[540] Everyone knows that there is an endless amount of trouble and friction between ecclesiastical authorities and pleasure-loving youth on the subject of round dancing. Pastors fret and fume; a few conscientious young people abstain, but chafe under the restriction, while the great majority continue at every opportunity to dance, all ecclesiastical interdicts and denunciations to the contrary notwithstanding.
In this state of affairs conscience suffers, of course, and not a few remain away from the Sacraments and from the practice of their faith, owing either to the severity of confessors, or the belief that the waltz and practical Catholicity are absolutely incompatible. That this is a fact in some dioceses, west of the Alleghenies, the writer knows from personal observation; that the same conditions prevail generally over the United States, with local variations here and there, I have good reason to believe. The question arises: Are not many of these disagreeable and widespread conflicts between pastors and people unnecessary? Do not these frequent discords between conscience and conduct arise from the fact that the former is false, inasmuch as it is burdened with an erroneous conviction? Let us examine the status of round dancing from a moral and then from a canonical point of view.
It is understood, of course, that dancing, in se [i.e. in itself], is an indifferent act and does not fall under any ethical censure. But the danger accompanying it, the manner in which it is conducted, the attitudes, company, place and times of this amusement may render it culpable. It cannot be said that the attitude of the partners in a waltz, polka, schottische or two-step is necessarily improper, since round dancing may be carried on with a decorum and modesty which are above the reproach of anyone except a prude.
Moralists generally are of this opinion: "Secluso semper casu specialis prohibitionis, malitia harum chorearum non consistit nisi in periculo, quod est essentialiter relativum" (Sabetti). "Choreae istae, licet in genere, non tamen semper [541] et in omni casu seu inter cujuslibet generis personas sunt inhonestae, idque eadem presertim de causa quod non omnes in saltando adhibent amplexus adeo pressos, illamque pectoris et faciei propinquitatem adeo indecoram quae communiter adhiberi solent; possunt enim choreae illae fieri, etsi amplexibus aliqua distantia servetur" (Konings).

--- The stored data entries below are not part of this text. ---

/-- Settles O24: of the sum and the difference of two clamped axes one at most leaves the range, so the shift is that
one's excess. -/
theorem oneSaturationConditionAtMost : Obligations.OneSaturationConditionAtMost := by
  unfold Obligations.OneSaturationConditionAtMost
  rintro linear rot _ _ rfl rfl
  refine ⟨fun h => ?_, fun h => ?_, fun h => ?_, fun h => ?_⟩
  · obtain ⟨hlow, hhigh⟩ := (commandInRange_sub_or_add linear rot).resolve_left (not_commandInRange (.inl h))
    rw [saturationShift_of_left_over h]
    omega
  · obtain ⟨hlow, hhigh⟩ := (commandInRange_sub_or_add linear rot).resolve_left (not_commandInRange (.inr h))
    rw [saturationShift_of_left_under h]
    omega
  · have hl := (commandInRange_sub_or_add linear rot).resolve_right (not_commandInRange (.inl h))
    rw [saturationShift_of_right_over hl h]
    omega
  · have hl := (commandInRange_sub_or_add linear rot).resolve_right (not_commandInRange (.inr h))
    rw [saturationShift_of_right_under hl h]
    omega

/-- Settles O25: the shift is subtracted from both sums, so it cancels in `left + right`; without one the outputs are the
sums themselves. -/
theorem mixKeepsTheDifferential : Obligations.MixKeepsTheDifferential := by
  unfold Obligations.MixKeepsTheDifferential
  intro linear rot
  rw [mix_left_toInt, mix_right_toInt]
  refine ⟨by ring, fun hl hr => ?_⟩
  rw [saturationShift_of_inRange hl hr]
  ring

/-- Settles O26: in each case the shift is the excess of the one sum out of range. -/
theorem mixClosedForm : Obligations.MixClosedForm := by
  unfold Obligations.MixClosedForm
  rintro linear rot _ _ rfl rfl
  rw [mix_left_toInt, mix_right_toInt]
  refine ⟨fun h => ?_, fun h => ?_, fun h => ?_, fun h => ?_, fun hl hr => ?_⟩
  · rw [saturationShift_of_left_over h]
    omega
  · rw [saturationShift_of_left_under h]
    omega
  · have hl := (commandInRange_sub_or_add linear rot).resolve_right (not_commandInRange (.inl h))
    rw [saturationShift_of_right_over hl h]
    omega
  · have hl := (commandInRange_sub_or_add linear rot).resolve_right (not_commandInRange (.inr h))
    rw [saturationShift_of_right_under hl h]
    omega
  · rw [saturationShift_of_inRange hl hr]
    omega

/-- Settles O30: by the command's sign a mapper drives one channel, at the floor plus the magnitude, or both alike. -/
theorem dutyChannelBounds : Obligations.DutyChannelBounds := by
  unfold Obligations.DutyChannelBounds
  intro cmd brake f d hd
  obtain ⟨hc, hf, rfl⟩ := toDuty_eq_ok_iff.1 hd
  have hmag : cmd.toInt.natAbs ≤ 127 := magnitude_le hc
  simp only [Ne, command_eq_zero_iff, level_eq_zero_iff]
  rcases lt_trichotomy cmd.toInt 0 with hneg | hnone | hpos
  · obtain ⟨ha, hb⟩ := dutyPair_toNat_of_neg hc hf brake hneg
    omega
  · cases brake with
    | false =>
      obtain ⟨ha, hb⟩ := dutyPair_toNat_of_coast f hnone
      simp [ha, hb, hnone]
    | true =>
      obtain ⟨ha, hb⟩ := dutyPair_toNat_of_brake hf hnone
      simp [ha, hb, hnone]
  · obtain ⟨ha, hb⟩ := dutyPair_toNat_of_pos hc hf brake hpos
    omega

/-- Settles O36: `linear = 128` and `rot = -128` clamp to the case "l over", both commands are 127, and 127 is forward. -/
theorem allZeroSnapshotDrivesFullForward : Obligations.AllZeroSnapshotDrivesFullForward := by
  unfold Obligations.AllZeroSnapshotDrivesFullForward
  intro s t samples f h
  obtain ⟨-, -, hf, -, lanes, -, rfl⟩ := execPoll_next h
  obtain ⟨ha, hb⟩ := dutyPair_toNat_of_pos (cmd := 127) (by decide) hf false (by decide)
  have hval : (127 : MotorCommand).toInt = 127 := rfl
  simp only [mix_fullForward]
  exact ⟨rfl, rfl, _, rfl, rfl, ha, by omega⟩
end

section
/-! PROOFS. The parts of the block alone and together (40_debounce.md R73, R76; 43_core_step.md R136): what a standalone
DEB, MIX and DUTY touch, that a POLL is its parts, and that polls in sequence run each lane on its own samples. -/

open Sys2Proof Sys2Proof.Machine

namespace Sys2Proof.Machine

/-! ## Operations one after the other -/

theorem execAll_pair_next {i j : Instr} {s t : State} (h : execAll [i, j] s = .next t) :
    ∃ u, exec i s = .next u ∧ exec j u = .next t := by
  unfold execAll at h
  split at h
  · rename_i u hi
    unfold execAll at h
    split at h
    · rename_i v hj
      cases h
      exact ⟨u, hi, hj⟩
    · cases h
    · cases h
  · cases h
  · cases h

theorem execAll_pair_of_next {i j : Instr} {s u t : State} (hi : exec i s = .next u) (hj : exec j u = .next t) :
    execAll [i, j] s = .next t := by
  rw [execAll_cons_of_next hi, execAll_cons_of_next hj, execAll]

/-! ## A POLL that goes through, lane by lane and part by part -/

theorem panelStep_cons_ok {F : Int} {c : Counter} {cs : List Counter} {b : Bool} {bs : List Bool}
    {rs : List (Transition × Counter)} (h : panelStep F (c :: cs) (b :: bs) = .ok rs) :
    ∃ tr d rs', laneStep F c b = some (tr, d) ∧ panelStep F cs bs = .ok rs' ∧ rs = (tr, d) :: rs' := by
  unfold panelStep at h
  split at h
  · rename_i r rs' hr hrs
    cases h
    exact ⟨r.1, r.2, rs', hr, hrs, rfl⟩
  · cases h
  · cases h

/-- DEB on the lanes from `done.length` on, one after the other, leaves what one step of the panel leaves there. -/
theorem execAll_laneOps {cs : List Counter} {bs : List Bool} {rs : List (Transition × Counter)} {s : State}
    {done : List Counter} (hl : s.cfg.Legal) (hr : s.resetDone = true) (hcnt : s.cnt = done ++ cs)
    (hn : done.length + cs.length ≤ s.cfg.nInputs) (hp : panelStep s.cfg.debounceFloor cs bs = .ok rs) :
    ∃ u, execAll (laneOps done.length bs) s = .next u ∧ u.cnt = done ++ rs.map Prod.snd := by
  induction bs generalizing cs rs s done with
  | nil =>
    obtain ⟨hrs, hbs, -⟩ := panelStep_ok hp
    obtain rfl : cs = [] := List.eq_nil_of_length_eq_zero hbs.symm
    obtain rfl : rs = [] := List.eq_nil_of_length_eq_zero hrs
    exact ⟨s, rfl, hcnt⟩
  | cons b bs ih =>
    cases cs with
    | nil => cases hp
    | cons c cs =>
      obtain ⟨tr, d, rs', hstep, hrest, rfl⟩ := panelStep_cons_ok hp
      rw [List.length_cons] at hn
      have hc : s.cnt[done.length]? = some c := by simp [hcnt]
      have hdeb := debounceLane_eq hl hr (by omega) hc hstep
      rw [← laneOp_exec] at hdeb
      obtain ⟨u, hall, hu⟩ := ih (done := done ++ [d])
        (s := (s.writeCounter done.length d).drive (Outputs.ofLane s.cfg.nInputs done.length tr)) (cs := cs) hl hr
        (by simp [hcnt]) (by simp; omega) hrest
      rw [List.length_append, List.length_singleton] at hall
      exact ⟨u, (execAll_cons_of_next hdeb).trans hall, by simpa using hu⟩

/-! ## A presented POLL -/

theorem step_presentInstr {s : State} {i : Instr} {rest : List Presented} (h : s.pending = presentInstr i :: rest)
    (hi : i.wellFormed s.cfg.nInputs = true) : step s = exec i (s.withPending rest) := by
  rw [step, h]
  simp only [presentInstr, decodeOfEncode _ i hi]

/-- What a presented POLL in contract does to one lane: that lane's own step; and another POLL can follow. -/
theorem advance_poll_lane {s : State} {samples : List Bool} {linear rot : Axis} {bl br : Bool} {f : Level}
    {rest : List Presented} {lane : Nat} {c : Counter} {b : Bool} (hinv : s.Inv) (hr : s.resetDone = true)
    (hpending : s.pending = presentInstr (.poll samples linear rot bl br f) :: rest)
    (hn : samples.length = s.cfg.nInputs) (hf : FloorInContract f) (hc : s.cnt[lane]? = some c)
    (hb : samples[lane]? = some b) :
    ∃ tr d, laneStep s.cfg.debounceFloor c b = some (tr, d) ∧ (advance s).cnt[lane]? = some d ∧
      (advance s).out.transAt lane = some tr ∧ (advance s).resetDone = true ∧ (advance s).pending = rest := by
  obtain ⟨lanes, hpanel, hexec⟩ := execPoll_of_inv (linear := linear) (rot := rot) (bl := bl) (br := br)
    (hinv.withPending rest) hr hf hn
  obtain ⟨-, -, hlane⟩ := panelStep_ok hpanel
  obtain ⟨⟨tr, d⟩, hstep, hres⟩ := hlane lane c b hc hb
  rw [advance_of_next ((step_presentInstr hpending (decide_eq_true hn)).trans hexec)]
  exact ⟨tr, d, hstep, by simp [hres], by simp [transAt_ofPoll, hres], hr, rfl⟩

end Sys2Proof.Machine

/-- Settles O11: DEB reads `cfg`, `reset_done` and one counter, sets that counter, and drives that lane's Transition. -/
theorem debTouchesItsLaneOnly : Obligations.DebTouchesItsLaneOnly := by
  unfold Obligations.DebTouchesItsLaneOnly
  intro lane b s t h
  rw [laneOp_exec] at h
  obtain ⟨hl, hr, hn, c, tr, d, hc, hstep, rfl⟩ := debounceLane_next h
  refine ⟨rfl, by simp, fun j hj => ⟨List.getElem?_set_ne hj.symm, transAt_ofLane_ne hj tr⟩,
    fun s' hcfg hdone hcnt => ?_⟩
  have hc' := hcnt.trans hc
  obtain ⟨hlt, -⟩ := List.getElem?_eq_some_iff.1 hc
  obtain ⟨hlt', -⟩ := List.getElem?_eq_some_iff.1 hc'
  rw [laneOp_exec]
  refine ⟨_, debounceLane_eq (hcfg ▸ hl) (hdone.trans hr) (hcfg ▸ hn) hc' (hcfg ▸ hstep), ?_, ?_⟩
  · simp [hlt, hlt']
  · simp [hcfg]

/-- Settles O21: neither DEB reads or writes the other's counter, so both orders set the same two counters. -/
theorem laneOrderIsImmaterial : Obligations.LaneOrderIsImmaterial := by
  unfold Obligations.LaneOrderIsImmaterial
  intro i j a b s t hij h
  obtain ⟨u, hfirst, hsecond⟩ := execAll_pair_next h
  rw [laneOp_exec] at hfirst hsecond
  obtain ⟨hl, hr, hi, ci, tri, di, hci, hstepi, rfl⟩ := debounceLane_next hfirst
  obtain ⟨-, -, hj, cj, trj, dj, hcj, hstepj, rfl⟩ := debounceLane_next hsecond
  have hcj' : s.cnt[j]? = some cj := (List.getElem?_set_ne hij).symm.trans hcj
  have hfirst' := debounceLane_eq hl hr hj hcj' hstepj
  have hsecond' := debounceLane_eq (s := (s.writeCounter j dj).drive (Outputs.ofLane s.cfg.nInputs j trj)) hl hr hi
    ((List.getElem?_set_ne hij.symm).trans hci) hstepi
  rw [← laneOp_exec] at hfirst' hsecond'
  exact ⟨_, execAll_pair_of_next hfirst' hsecond', List.set_comm dj di hij.symm⟩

The German theologian P. Lehmkuhl, living in the home of the waltz, and where dances are almost exclusively round, passes over the whole subject very briefly, and does not undertake to condemn or deprecate round dances as a class.
Even if we concede that the generality of dancers transgress propriety in their manner of waltzing, no sweeping condemnation sub gravi can be leveled against it on this ground. The question then turns upon the degree of culpability of these tactus minus honesti, which as every moralist teaches, are not always a grave peccatum. Let confessors consult their own experience in this regard. How often do cases of grave sins contra sextum come under their notice as involved in or arising from round dancing? The writer has met with but few. Many lesser, indeliberate sins of voluptuousness may indeed be due to the dancing floor, but the commonness of this form of amusement, the whirl and excitement of the ball room, and often the preoccupation of keeping correct step, in the large majority of cases prevent any serious infraction of the precept of chastity.

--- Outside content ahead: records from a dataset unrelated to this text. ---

-- ==== Sys2Proof/Syntax.lean ====
section
/-! DEFINITION. The instruction set: one constructor per row of spec/opcode_table.json (R2, R61).
Every operand is one whole byte (R62, R63): a register index or an absolute byte address. -/

namespace Sys2Proof

/-- The ten instructions, operands in the order of the encoding (R61). -/
inductive Instr where
  /-- LOAD rR, A (format RA, R100). -/
  | load  (reg addr : Byte)
  /-- STORE rR, A (format RA, R101). -/
  | store (reg addr : Byte)
  /-- ADD rD, rS (format RR, R110); `reg1` is the destination. -/
  | add   (reg1 reg2 : Byte)
  /-- SUB rD, rS (format RR, R111); `reg1` is the destination. -/
  | sub   (reg1 reg2 : Byte)
  /-- ADDI rR (format R, R112). -/
  | addi  (reg : Byte)
  /-- SUBI rR (format R, R113). -/
  | subi  (reg : Byte)
  /-- JUMP A (format A, R120). -/
  | jump  (addr : Byte)
  /-- BEQ rA, rB, A (format RRA, R121). -/
  | beq   (reg1 reg2 addr : Byte)
  /-- BEQZ A (format A, R122); the tested register is x[1], not encoded. -/
  | beqz  (addr : Byte)
  /-- HALT (format N, R130). -/
  | halt
  deriving DecidableEq, Repr

end Sys2Proof
end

The main evils that ensue are not from the dancing itself, but probably from its concomitants—late hours, and a lax custom of escorting which happily is becoming less usual. These are dangers and evils which are not associated with round dances alone, but with all dances and occasions where young people meet at late hours without due safeguards and supervision.

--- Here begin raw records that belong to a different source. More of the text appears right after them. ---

/-- R45: the little-endian encoding of a value, its decoding, the round trip for every v in
-32768..32767, and its use by LOAD and STORE. -/
def Obligations.LittleEndianRoundTrip : Prop :=
  (∀ v : Int, -32768 ≤ v → v ≤ 32767 → ∃ lo hi : Byte, encodeLE v = [lo, hi] ∧
    (lo.toNat : Int) = v % 256 ∧ (hi.toNat : Int) = (v / 256) % 256 ∧ decodeLE lo hi = v) ∧
  (∀ lo hi : Byte, (ofLoHi lo hi).toNat = lo.toNat + hi.toNat * 256 ∧
    decodeLE lo hi = sint16 (ofLoHi lo hi)) ∧
  (∀ (s : State) (r a : Byte), s.WF → s.cfg.validReg r = true → r.toNat ≠ 0 → a.toNat + 2 ≤ s.memSize →
    ∃ t, exec (.load r a) s = .next t ∧ sint16 (t.reg r.toNat) = s.mem.readSlot a.toNat) ∧
  (∀ (s : State) (r a : Byte), s.WF → s.cfg.validReg r = true → a.toNat + 2 ≤ s.memSize →
    ∃ t, exec (.store r a) s = .next t ∧ t.mem.readSlot a.toNat = sint16 (s.reg r.toNat))

/-- R47: a LOAD sees the bytes as they stand, so a LOAD that overlaps an earlier STORE mixes the stored
bytes with their neighbours. -/
def Obligations.LoadSeesOverlappingStore : Prop :=
  ∀ (s : State) (r q a b : Byte), s.WF → s.cfg.validReg r = true → s.cfg.validReg q = true → q.toNat ≠ 0 →
    a.toNat + 2 ≤ s.memSize → b.toNat + 2 ≤ s.memSize →
    ∃ t u, exec (.store r a) s = .next t ∧ exec (.load q b) t = .next u ∧
      (b.toNat = a.toNat → u.reg q.toNat = s.reg r.toNat) ∧
      (b.toNat = a.toNat + 1 → (u.reg q.toNat).toNat =
        (s.reg r.toNat).toNat / 256 + 256 * (s.byteAt (a.toNat + 2)).toNat) ∧
      (b.toNat + 1 = a.toNat → (u.reg q.toNat).toNat =
        (s.byteAt b.toNat).toNat + 256 * ((s.reg r.toNat).toNat % 256)) ∧
      ((b.toNat + 1 < a.toNat ∨ a.toNat + 1 < b.toNat) → (u.reg q.toNat).toNat =
        (s.byteAt b.toNat).toNat + 256 * (s.byteAt (b.toNat + 1)).toNat)

/-! ### The instructions: encoding, completion, result and frame, and where each raises an error

Each completion clause has hypotheses on the state and the operands alone. Destination register 0 is a form
of `AliasPc` only; its clause says that the next pc is the written value plus the width (R90). -/

/-- R100. LOAD. -/
def Obligations.LoadRule : Prop :=
  (∀ (om : OpcodeMap) (r a : Byte), encode om (.load r a) = [om.load, r, a] ∧
    encode .standard (.load r a) = [0x01, r, a]) ∧
  (∀ (s : State) (r a : Byte), s.WF → s.cfg.validReg r = true → a.toNat + 2 ≤ s.memSize →
    ∃ t, exec (.load r a) s = .next t ∧
      (r.toNat ≠ 0 → t.pc = s.pc + 3 ∧ (t.reg r.toNat).toNat =
        (s.byteAt a.toNat).toNat + (s.byteAt (a.toNat + 1)).toNat * 256) ∧
      (r.toNat = 0 → t.pc = BitVec.ofNat 16
        ((s.byteAt a.toNat).toNat + (s.byteAt (a.toNat + 1)).toNat * 256 + 3)) ∧
      s.SameRegsBut t [r.toNat] ∧ s.SameMemory t ∧ s.Completed t) ∧
  (∀ (s : State) (r a : Byte), s.cfg.validReg r = false →
    ∃ t, exec (.load r a) s = .next t ∧ s.ErrorOf .invalidRegisterIndex t) ∧
  (∀ (s : State) (r a : Byte), s.cfg.validReg r = true → s.memSize < a.toNat + 2 →
    ∃ t, exec (.load r a) s = .next t ∧ s.ErrorOf .outOfBoundsAccess t)

/-- R101. STORE; the address stored to is `effAddr a`, the meaning's own expression (R102). -/
def Obligations.StoreRule : Prop :=
  (∀ (om : OpcodeMap) (r a : Byte), encode om (.store r a) = [om.store, r, a] ∧
    encode .standard (.store r a) = [0x02, r, a]) ∧
  (∀ (s : State) (r a : Byte), s.WF → s.cfg.validReg r = true → a.toNat + 2 ≤ s.memSize →
    ∃ t, exec (.store r a) s = .next t ∧ t.pc = s.pc + 3 ∧
      (∀ ea, effAddr a = ea → ea = a.toNat ∧
        (t.byteAt ea).toNat = (s.reg r.toNat).toNat % 256 ∧
        (t.byteAt (ea + 1)).toNat = (s.reg r.toNat).toNat / 256 ∧
        ∀ b, b ≠ ea → b ≠ ea + 1 → t.byteAt b = s.byteAt b) ∧
      s.SameRegsBut t [] ∧ s.Completed t) ∧
  (∀ (s : State) (r a : Byte), s.cfg.validReg r = false →
    ∃ t, exec (.store r a) s = .next t ∧ s.ErrorOf .invalidRegisterIndex t) ∧
  (∀ (s : State) (r a : Byte), s.cfg.validReg r = true → s.memSize < a.toNat + 2 →
    ∃ t, exec (.store r a) s = .next t ∧ s.ErrorOf .outOfBoundsAccess t)

/-- R110. ADD. -/
def Obligations.AddRule : Prop :=
  (∀ (om : OpcodeMap) (d r : Byte), encode om (.add d r) = [om.add, d, r] ∧
    encode .standard (.add d r) = [0x03, d, r]) ∧
  (∀ (s : State) (d r : Byte), s.WF → s.cfg.validReg d = true → s.cfg.validReg r = true →
    ∃ t, exec (.add d r) s = .next t ∧
      (d.toNat ≠ 0 → t.pc = s.pc + 3 ∧ t.reg d.toNat = s.reg d.toNat + s.reg r.toNat) ∧
      (d.toNat = 0 → t.pc = s.pc + s.reg r.toNat + 3) ∧
      s.SameRegsBut t [d.toNat] ∧ s.SameMemory t ∧ s.Completed t) ∧
  (∀ (s : State) (d r : Byte), s.cfg.validReg d = false ∨ s.cfg.validReg r = false →
    ∃ t, exec (.add d r) s = .next t ∧ s.ErrorOf .invalidRegisterIndex t)

/-- R111. SUB. -/
def Obligations.SubRule : Prop :=
  (∀ (om : OpcodeMap) (d r : Byte), encode om (.sub d r) = [om.sub, d, r] ∧
    encode .standard (.sub d r) = [0x04, d, r]) ∧
  (∀ (s : State) (d r : Byte), s.WF → s.cfg.validReg d = true → s.cfg.validReg r = true →
    ∃ t, exec (.sub d r) s = .next t ∧
      (d.toNat ≠ 0 → t.pc = s.pc + 3 ∧ t.reg d.toNat = s.reg d.toNat - s.reg r.toNat) ∧
      (d.toNat = 0 → t.pc = s.pc - s.reg r.toNat + 3) ∧
      s.SameRegsBut t [d.toNat] ∧ s.SameMemory t ∧ s.Completed t) ∧
  (∀ (s : State) (d r : Byte), s.cfg.validReg d = false ∨ s.cfg.validReg r = false →
    ∃ t, exec (.sub d r) s = .next t ∧ s.ErrorOf .invalidRegisterIndex t)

Round dancing therefore is not essentially immoral. As commonly practiced it may generally offend purity, but since grave sins do not ordinarily accompany it even in its popular and reprehensible form, it cannot on the score of chastity and in general be illicit sub gravi peccato. So much for its purely moral aspect.
[542] Can it be held that round dancing is culpable in America on account of the existence of an ecclesiastical prohibition?
In the Pastoral letter of the Second Baltimore Council occurs the following: "We consider it to be our duty to warn our people against . . . those fashionable dances, which, as at present carried on, are revolting to every feeling of delicacy and propriety, and are fraught with the greatest danger to morals." As the language indicates these words convey no precept, but only an admonition. In paragraph 472 of the Decreta of the same Council we read this injunction to those having the care of souls: "Choreas immodestas, quae quotidie magis magisque frequentantur, insectentur et prorsus damnent."
Round dances are not here singled out for condemnation, but all kinds whatsoever that are gravely immodest and very dangerous to morality. The waltz and its modifications, therefore, fall under this censure only when they answer this description. It is plain that the Fathers did not intend to place all round dancing without distinction under a ban, for in that case their language would have been more specific, and, moreover, the manner in which they qualify their disapproval in the words of the Pastoral cited above forbids such an assumption.[1] The Third Plenary Council again touches on balls in connection with church festivals, but makes no allusion to round dancing in particular.
There is then no universal law placing round dances under the ban. The American Church disapproves of them, but disapproval and prohibition are wide apart. Individual bishops in many dioceses have strictly forbidden these dances at festivals in aid of churches or charities, or at entertainments and picnics given by Catholic societies. Yet such a prohibition cannot legitimately be stretched so as to include waltzing in all and any circumstances. For that, a diocesan statute or a definite and public enactment is necessary. In how many dioceses do the statutes forbid these dances? How many bishops have fulminated decrees making them totally [543] unlawful within the limits of their jurisdiction? I venture to say that very few, if any, have been so radical and severe.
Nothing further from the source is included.